-------- Extracted records
-- ==== Sys2Proof/Machine/Step.lean ====
section
/-! DEFINITION. The step: the event that comes next, served. -/

namespace Sys2Proof.Machine

/-- One step of the block and its inputs. -/
def step (s : State) : Host.Outcome State Fault Refusal := serve s.nextEvent s.takeTurn

/-- `s` with the command word `w` issued (R110) and its completion the next event (log entry 6). -/
def State.withFetchWord (s : State) (nbits w : Nat) : State :=
  s.withIssued (BitVec.ofNat 32 (w % 2 ^ nbits))

end Sys2Proof.Machine
end

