-- ==== Sys2Proof/Tests/Witnesses.lean ====
section
/-! SUPPORT. For every statement with hypotheses, concrete states and operands that meet all of them together, at
the ends of the ranges its clauses name. -/

namespace Sys2Proof.Tests

-- One theorem at a time: each waiting kernel evaluation would hold a thread of its own.
set_option Elab.async false

open Sys2Proof Sys2Proof.Machine

/-! ### Helpers -/

/-- The next state of an outcome that has one. -/
def nextOf (o : Host.Outcome State Fault Refusal) : State :=
  match o with
  | .next t => t
  | _ => State.reset

/-- The outcome is a next state. -/
def isNext (o : Host.Outcome State Fault Refusal) : Bool :=
  match o with
  | .next _ => true
  | _ => false

theorem eq_next_of_isNext {o : Host.Outcome State Fault Refusal} (h : isNext o = true) : o = .next (nextOf o) := by
  cases o <;> simp_all [isNext, nextOf]

/-- A pending NOP and one event at the inputs. -/
def busyAt (e : Event) : State := { busyWith 0 State.reset with inputs := [e] }

theorem legal_11B : Config.legalPoly State.reset.poly = true := by decide

/-! ### Encoding and the step -/

theorem witness_DecodedWordIsTheCommandsOnlyWord : decode 0x01030700 = .instr (.gmul 3 7) := by decide

theorem witness_DecodeChecksOpcodeThenReservedFields :
    opField 0x13000000 = 0x13 ∧ opField 0x3E000000 = 0x3E ∧ opField 0x40000000 = 0x40 ∧
    (operandFields 0x00010000).a ≠ 0 ∧ (operandFields 0x03000100).b ≠ 0 ∧ (operandFields 0x01000001).c ≠ 0 ∧
    operandFields 0x21FF0000 = ⟨0xFF, 0, 0⟩ := by decide

theorem witness_StepRunsThePendingCommand :
    (busyWith 0x01030700 State.reset).pending = some 0x01030700 ∧ decode 0x01030700 = .instr (.gmul 3 7) ∧
    (busyWith 0x01030700 State.reset).inputs = [] ∧
    (State.reset.withIssued 0x01030700).pending = some 0x01030700 ∧
    (State.reset.withIssued 0x01030700).arrives .completion ∧
    (busyWith 0xFF000000 State.reset).pending = some 0xFF000000 ∧ decode 0xFF000000 = .illegal (.opcode 0xFF) ∧
    State.reset.inputs = [] ∧ State.reset.pending = none ∧
    (at1 .completion).arrives .completion ∧ (at1 .completion).pending = none := by decide

theorem witness_EveryStateAnswers : exec .nop State.reset = .next (State.reset.okEnd 0) := rfl

/-! ### Reset -/

theorem witness_ResetSetsEveryRegister : (at1 .rst).arrives .rst ∧ (at1 .powerOn).arrives .powerOn := by decide

theorem witness_ResetKeepsOrRedrawsTheBuffers :
    ((at1 .rst).arrives .rst ∧ (at1 .rst).pending = none) ∧
    ((busyAt .rst).arrives .rst ∧ (busyAt .rst).pending ≠ none) ∧ (at1 .powerOn).arrives .powerOn := by decide

/-! ### Host accesses -/

theorem witness_ReservedRegistersReadZeroAndIgnoreWrites :
    (0x34 ≤ 0x34 ∧ 0x34 ≤ 0xFF ∧ 0x34 % 4 = 0 ∧ (at1 (.read 0x34 .word)).arrives (.read 0x34 .word)) ∧
    (0x34 ≤ 0xFC ∧ 0xFC ≤ 0xFF ∧ 0xFC % 4 = 0 ∧ (at1 (.write 0xFC .word 7)).arrives (.write 0xFC .word 7)) := by
  decide

theorem witness_RegisterReadsShowTheirFields :
    ∀ k, k < 13 → (at1 (.read (4 * k) .word)).arrives (.read (4 * k) .word) := fun _ _ => rfl

theorem witness_BusErrorsChangeNothing :
    ((at1 (.read 0x1FFFF .half)).arrives (.read 0x1FFFF .half) ∧ 0x1FFFF < 0x20000 ∧
      0x1FFFF % Width.half.bytes ≠ 0) ∧
    ((at1 (.write 0x400 .byte 1)).arrives (.write 0x400 .byte 1) ∧ 0x400 ≤ 0x400 ∧ 0x400 ≤ 0x7FF) ∧
    ((at1 (.read 0xFFFC .word)).arrives (.read 0xFFFC .word) ∧ 0xC00 ≤ 0xFFFC ∧ 0xFFFC ≤ 0xFFFF) ∧
    ((at1 (.read 0xBFE .half)).arrives (.read 0xBFE .half) ∧ Width.half ≠ .word ∧ 0x800 ≤ 0xBFE ∧ 0xBFE ≤ 0xBFF) := by decide +kernel

theorem witness_UndecodedOffsetsReachNothing :
    (at1 (.read 0x20000 .word)).arrives (.read 0x20000 .word) ∧ 0x20000 ≤ 0x20000 := by decide +kernel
----------------
▶ _Activity_:
With no other words, report how many lines in the entries hold the string "namespace".

▶ _Response to the exercise_:
2